* _Data under study_
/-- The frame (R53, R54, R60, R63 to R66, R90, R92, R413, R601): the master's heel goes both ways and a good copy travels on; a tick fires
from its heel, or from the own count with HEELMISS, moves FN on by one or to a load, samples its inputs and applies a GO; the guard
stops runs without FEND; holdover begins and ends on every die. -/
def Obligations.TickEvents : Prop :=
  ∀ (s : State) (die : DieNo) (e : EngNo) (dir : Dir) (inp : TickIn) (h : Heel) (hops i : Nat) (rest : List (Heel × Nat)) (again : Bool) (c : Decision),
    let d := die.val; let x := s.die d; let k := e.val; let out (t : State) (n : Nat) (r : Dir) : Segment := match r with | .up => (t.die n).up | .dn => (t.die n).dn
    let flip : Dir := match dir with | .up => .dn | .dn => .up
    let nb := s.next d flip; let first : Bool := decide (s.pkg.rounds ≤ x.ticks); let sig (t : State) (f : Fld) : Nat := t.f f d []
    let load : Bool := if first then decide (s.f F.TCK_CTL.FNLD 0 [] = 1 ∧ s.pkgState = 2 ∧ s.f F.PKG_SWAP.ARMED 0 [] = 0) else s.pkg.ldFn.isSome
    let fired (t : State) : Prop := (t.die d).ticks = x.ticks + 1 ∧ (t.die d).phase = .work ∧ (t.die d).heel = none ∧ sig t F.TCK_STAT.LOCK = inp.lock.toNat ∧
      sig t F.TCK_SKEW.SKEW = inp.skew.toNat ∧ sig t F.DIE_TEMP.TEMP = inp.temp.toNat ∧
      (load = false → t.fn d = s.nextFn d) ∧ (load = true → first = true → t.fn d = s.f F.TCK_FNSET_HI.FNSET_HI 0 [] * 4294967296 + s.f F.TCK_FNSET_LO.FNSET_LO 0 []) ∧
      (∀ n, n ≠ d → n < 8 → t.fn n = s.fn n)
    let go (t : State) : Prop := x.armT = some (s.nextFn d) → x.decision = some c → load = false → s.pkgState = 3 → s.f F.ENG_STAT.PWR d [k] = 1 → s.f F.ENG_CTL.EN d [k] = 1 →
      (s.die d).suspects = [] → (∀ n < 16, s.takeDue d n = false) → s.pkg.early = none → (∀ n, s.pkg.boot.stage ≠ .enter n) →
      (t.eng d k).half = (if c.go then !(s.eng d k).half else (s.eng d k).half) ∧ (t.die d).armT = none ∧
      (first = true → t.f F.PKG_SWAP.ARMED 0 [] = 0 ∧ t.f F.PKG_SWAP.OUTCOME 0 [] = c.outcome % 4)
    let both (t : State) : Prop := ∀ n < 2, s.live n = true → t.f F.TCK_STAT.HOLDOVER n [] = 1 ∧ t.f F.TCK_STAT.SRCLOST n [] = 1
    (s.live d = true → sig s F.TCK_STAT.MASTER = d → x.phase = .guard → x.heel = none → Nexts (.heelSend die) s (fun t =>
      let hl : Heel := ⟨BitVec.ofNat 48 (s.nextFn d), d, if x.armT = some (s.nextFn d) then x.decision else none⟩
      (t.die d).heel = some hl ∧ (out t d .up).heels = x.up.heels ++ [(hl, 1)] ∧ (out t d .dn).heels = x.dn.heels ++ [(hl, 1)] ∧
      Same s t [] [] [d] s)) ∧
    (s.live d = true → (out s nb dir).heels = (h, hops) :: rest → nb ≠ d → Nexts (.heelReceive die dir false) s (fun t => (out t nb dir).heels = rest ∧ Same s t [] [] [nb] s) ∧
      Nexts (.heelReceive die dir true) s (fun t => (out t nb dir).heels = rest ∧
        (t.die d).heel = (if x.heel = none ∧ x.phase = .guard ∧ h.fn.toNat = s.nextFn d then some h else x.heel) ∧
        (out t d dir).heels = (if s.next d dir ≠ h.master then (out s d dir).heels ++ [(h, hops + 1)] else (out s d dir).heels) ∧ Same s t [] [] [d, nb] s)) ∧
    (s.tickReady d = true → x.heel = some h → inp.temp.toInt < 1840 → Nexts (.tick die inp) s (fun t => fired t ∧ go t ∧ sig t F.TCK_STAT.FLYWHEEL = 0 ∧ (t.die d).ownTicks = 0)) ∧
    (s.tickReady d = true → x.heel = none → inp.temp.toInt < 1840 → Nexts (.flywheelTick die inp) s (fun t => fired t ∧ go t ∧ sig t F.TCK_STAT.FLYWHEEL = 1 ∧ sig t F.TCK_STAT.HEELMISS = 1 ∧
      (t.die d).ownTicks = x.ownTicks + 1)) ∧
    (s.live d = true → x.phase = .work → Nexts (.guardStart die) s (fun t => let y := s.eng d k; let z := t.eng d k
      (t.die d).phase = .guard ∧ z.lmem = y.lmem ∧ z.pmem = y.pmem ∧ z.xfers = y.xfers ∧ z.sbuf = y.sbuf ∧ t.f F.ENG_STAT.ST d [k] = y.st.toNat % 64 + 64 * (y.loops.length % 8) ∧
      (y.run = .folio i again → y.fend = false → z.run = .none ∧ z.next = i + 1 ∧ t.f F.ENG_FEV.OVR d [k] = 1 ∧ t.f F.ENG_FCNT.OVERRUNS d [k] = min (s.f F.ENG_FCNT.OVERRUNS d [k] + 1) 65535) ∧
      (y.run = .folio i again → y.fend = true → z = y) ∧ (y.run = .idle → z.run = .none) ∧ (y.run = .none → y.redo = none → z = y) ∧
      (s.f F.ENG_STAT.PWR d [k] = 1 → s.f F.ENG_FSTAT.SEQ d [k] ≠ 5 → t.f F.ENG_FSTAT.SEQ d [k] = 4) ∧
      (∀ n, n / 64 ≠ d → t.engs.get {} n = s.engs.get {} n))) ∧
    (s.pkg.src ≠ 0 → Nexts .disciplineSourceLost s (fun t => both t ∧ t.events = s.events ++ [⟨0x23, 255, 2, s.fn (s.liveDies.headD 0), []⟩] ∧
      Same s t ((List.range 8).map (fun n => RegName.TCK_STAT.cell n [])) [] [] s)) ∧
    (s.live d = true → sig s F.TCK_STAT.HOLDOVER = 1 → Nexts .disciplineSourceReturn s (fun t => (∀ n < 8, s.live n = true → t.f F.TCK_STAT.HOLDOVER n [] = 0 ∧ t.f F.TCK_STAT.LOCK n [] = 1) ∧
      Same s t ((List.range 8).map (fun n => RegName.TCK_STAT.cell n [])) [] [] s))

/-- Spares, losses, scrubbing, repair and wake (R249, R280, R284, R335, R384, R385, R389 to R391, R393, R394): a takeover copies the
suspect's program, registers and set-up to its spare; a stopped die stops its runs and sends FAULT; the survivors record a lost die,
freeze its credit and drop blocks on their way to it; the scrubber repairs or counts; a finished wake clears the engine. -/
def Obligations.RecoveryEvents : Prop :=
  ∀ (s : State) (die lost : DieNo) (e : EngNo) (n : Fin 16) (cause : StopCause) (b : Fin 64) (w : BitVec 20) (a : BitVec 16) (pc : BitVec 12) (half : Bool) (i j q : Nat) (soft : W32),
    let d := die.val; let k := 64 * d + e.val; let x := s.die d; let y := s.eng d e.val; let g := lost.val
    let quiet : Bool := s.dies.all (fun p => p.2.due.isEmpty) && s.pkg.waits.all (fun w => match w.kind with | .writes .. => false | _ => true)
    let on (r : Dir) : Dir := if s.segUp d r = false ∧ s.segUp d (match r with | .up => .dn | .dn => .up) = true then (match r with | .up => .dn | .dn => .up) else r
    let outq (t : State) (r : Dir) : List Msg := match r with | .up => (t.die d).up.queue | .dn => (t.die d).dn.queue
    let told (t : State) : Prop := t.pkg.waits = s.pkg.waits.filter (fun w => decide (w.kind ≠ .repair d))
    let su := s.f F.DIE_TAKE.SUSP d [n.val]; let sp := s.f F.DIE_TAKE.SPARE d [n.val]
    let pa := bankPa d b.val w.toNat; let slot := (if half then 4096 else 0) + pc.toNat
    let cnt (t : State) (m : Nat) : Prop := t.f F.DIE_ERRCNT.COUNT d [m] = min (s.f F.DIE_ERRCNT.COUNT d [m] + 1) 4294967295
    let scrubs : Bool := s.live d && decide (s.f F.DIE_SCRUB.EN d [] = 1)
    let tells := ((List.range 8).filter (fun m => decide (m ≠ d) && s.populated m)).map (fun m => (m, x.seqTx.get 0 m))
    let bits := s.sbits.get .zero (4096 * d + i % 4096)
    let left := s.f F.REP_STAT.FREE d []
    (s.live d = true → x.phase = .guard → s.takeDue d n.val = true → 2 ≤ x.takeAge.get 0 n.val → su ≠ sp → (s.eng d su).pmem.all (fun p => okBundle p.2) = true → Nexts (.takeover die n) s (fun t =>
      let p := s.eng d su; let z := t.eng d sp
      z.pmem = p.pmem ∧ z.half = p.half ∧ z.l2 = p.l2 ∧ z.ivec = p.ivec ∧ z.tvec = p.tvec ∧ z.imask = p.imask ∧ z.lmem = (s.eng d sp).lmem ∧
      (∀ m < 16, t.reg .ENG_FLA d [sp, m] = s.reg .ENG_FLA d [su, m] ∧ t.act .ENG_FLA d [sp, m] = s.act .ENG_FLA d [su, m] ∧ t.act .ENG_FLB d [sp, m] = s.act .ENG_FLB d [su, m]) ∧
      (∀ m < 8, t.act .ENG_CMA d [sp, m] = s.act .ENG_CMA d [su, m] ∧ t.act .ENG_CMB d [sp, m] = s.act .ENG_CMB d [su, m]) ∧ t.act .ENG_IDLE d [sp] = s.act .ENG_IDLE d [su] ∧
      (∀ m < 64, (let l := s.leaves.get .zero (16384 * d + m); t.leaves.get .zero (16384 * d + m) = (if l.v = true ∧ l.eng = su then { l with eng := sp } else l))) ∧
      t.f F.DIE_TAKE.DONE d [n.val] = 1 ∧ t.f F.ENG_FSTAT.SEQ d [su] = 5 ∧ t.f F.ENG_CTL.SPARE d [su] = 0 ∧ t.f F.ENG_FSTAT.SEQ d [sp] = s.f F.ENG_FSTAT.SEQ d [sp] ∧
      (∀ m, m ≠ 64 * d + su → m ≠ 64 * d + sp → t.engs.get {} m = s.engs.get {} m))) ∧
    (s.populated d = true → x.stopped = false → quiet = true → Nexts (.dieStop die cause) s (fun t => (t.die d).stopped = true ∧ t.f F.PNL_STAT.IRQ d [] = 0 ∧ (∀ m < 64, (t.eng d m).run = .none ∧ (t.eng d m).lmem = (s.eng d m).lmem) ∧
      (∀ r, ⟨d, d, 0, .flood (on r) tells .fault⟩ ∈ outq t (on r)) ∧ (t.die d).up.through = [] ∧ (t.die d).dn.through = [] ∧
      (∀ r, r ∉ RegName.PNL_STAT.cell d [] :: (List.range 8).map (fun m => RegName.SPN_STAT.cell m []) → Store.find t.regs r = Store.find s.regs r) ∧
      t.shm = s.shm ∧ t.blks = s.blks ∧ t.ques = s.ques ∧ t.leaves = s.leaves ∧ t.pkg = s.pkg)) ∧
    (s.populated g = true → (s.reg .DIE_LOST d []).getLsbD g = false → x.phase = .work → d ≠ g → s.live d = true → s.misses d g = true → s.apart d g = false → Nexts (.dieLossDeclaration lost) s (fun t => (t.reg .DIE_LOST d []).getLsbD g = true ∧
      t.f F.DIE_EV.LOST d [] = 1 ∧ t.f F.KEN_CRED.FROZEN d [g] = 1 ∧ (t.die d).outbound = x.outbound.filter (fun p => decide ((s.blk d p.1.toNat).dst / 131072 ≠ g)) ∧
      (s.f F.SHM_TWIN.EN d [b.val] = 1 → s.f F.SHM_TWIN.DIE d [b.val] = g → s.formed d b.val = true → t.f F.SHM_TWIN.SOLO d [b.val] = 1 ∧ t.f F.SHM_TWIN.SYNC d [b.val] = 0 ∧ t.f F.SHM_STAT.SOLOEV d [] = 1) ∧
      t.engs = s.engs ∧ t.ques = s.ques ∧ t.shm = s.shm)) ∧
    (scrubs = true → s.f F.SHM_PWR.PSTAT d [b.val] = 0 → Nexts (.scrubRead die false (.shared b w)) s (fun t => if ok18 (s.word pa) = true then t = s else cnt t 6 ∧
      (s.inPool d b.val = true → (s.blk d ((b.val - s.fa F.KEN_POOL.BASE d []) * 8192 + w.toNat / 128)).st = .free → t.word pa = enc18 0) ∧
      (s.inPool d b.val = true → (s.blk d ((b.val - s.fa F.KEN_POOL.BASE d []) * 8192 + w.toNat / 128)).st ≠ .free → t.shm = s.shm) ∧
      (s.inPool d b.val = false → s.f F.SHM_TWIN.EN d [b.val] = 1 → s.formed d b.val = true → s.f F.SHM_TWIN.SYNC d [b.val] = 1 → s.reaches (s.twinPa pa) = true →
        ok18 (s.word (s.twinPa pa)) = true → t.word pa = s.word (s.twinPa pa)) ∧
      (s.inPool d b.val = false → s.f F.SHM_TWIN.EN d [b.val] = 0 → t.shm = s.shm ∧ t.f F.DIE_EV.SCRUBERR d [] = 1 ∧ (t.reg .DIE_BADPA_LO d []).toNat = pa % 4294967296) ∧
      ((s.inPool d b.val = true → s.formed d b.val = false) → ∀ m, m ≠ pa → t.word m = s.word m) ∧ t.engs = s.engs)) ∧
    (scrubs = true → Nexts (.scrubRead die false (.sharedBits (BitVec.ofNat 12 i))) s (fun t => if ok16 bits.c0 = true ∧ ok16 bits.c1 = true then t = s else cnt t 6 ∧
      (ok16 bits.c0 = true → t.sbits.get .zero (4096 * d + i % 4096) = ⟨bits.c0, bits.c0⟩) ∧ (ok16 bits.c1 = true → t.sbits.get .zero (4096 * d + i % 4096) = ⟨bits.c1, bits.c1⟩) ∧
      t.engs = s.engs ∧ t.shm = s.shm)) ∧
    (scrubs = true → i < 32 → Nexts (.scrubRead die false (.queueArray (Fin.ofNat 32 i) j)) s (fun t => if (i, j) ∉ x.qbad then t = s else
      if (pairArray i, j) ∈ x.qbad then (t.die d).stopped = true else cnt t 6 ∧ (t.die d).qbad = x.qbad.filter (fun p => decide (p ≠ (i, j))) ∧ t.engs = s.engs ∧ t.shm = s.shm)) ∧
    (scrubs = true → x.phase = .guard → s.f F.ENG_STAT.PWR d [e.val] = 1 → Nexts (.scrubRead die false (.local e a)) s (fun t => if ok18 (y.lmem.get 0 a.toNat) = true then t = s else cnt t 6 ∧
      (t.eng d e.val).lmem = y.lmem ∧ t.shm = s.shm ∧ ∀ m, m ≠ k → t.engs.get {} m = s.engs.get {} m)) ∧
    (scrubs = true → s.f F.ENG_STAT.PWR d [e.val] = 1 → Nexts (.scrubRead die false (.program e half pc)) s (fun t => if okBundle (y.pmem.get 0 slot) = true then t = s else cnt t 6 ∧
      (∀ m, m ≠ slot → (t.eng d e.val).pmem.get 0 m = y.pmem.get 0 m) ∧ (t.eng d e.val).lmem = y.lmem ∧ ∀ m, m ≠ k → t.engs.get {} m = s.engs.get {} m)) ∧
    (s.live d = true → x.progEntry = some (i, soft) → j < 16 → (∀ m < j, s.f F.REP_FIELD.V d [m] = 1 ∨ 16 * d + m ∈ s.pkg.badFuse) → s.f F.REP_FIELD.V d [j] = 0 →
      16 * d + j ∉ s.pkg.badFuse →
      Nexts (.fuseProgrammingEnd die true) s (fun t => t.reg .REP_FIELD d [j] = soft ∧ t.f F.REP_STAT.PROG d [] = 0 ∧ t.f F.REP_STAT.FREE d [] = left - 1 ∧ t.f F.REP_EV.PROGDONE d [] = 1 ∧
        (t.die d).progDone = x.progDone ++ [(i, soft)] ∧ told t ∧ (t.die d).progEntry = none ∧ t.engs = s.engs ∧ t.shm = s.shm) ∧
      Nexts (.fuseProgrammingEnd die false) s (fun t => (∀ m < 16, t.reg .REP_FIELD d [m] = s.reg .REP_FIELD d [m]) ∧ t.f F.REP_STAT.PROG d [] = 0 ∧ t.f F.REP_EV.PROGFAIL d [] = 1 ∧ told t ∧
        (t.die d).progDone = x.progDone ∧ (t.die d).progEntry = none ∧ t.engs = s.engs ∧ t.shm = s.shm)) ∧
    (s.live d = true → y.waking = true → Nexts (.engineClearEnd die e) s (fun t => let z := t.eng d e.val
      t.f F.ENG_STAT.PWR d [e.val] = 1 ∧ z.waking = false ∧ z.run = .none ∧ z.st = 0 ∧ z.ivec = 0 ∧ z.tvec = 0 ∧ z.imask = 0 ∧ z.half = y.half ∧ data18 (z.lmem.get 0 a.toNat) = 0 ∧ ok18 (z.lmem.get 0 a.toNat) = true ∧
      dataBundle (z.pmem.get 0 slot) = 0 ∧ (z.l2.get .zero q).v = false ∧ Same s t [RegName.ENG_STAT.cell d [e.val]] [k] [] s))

* _Exercise description_
Using the data above, tally each line that contains "formed". Write only the total.

* _Output for this task_
3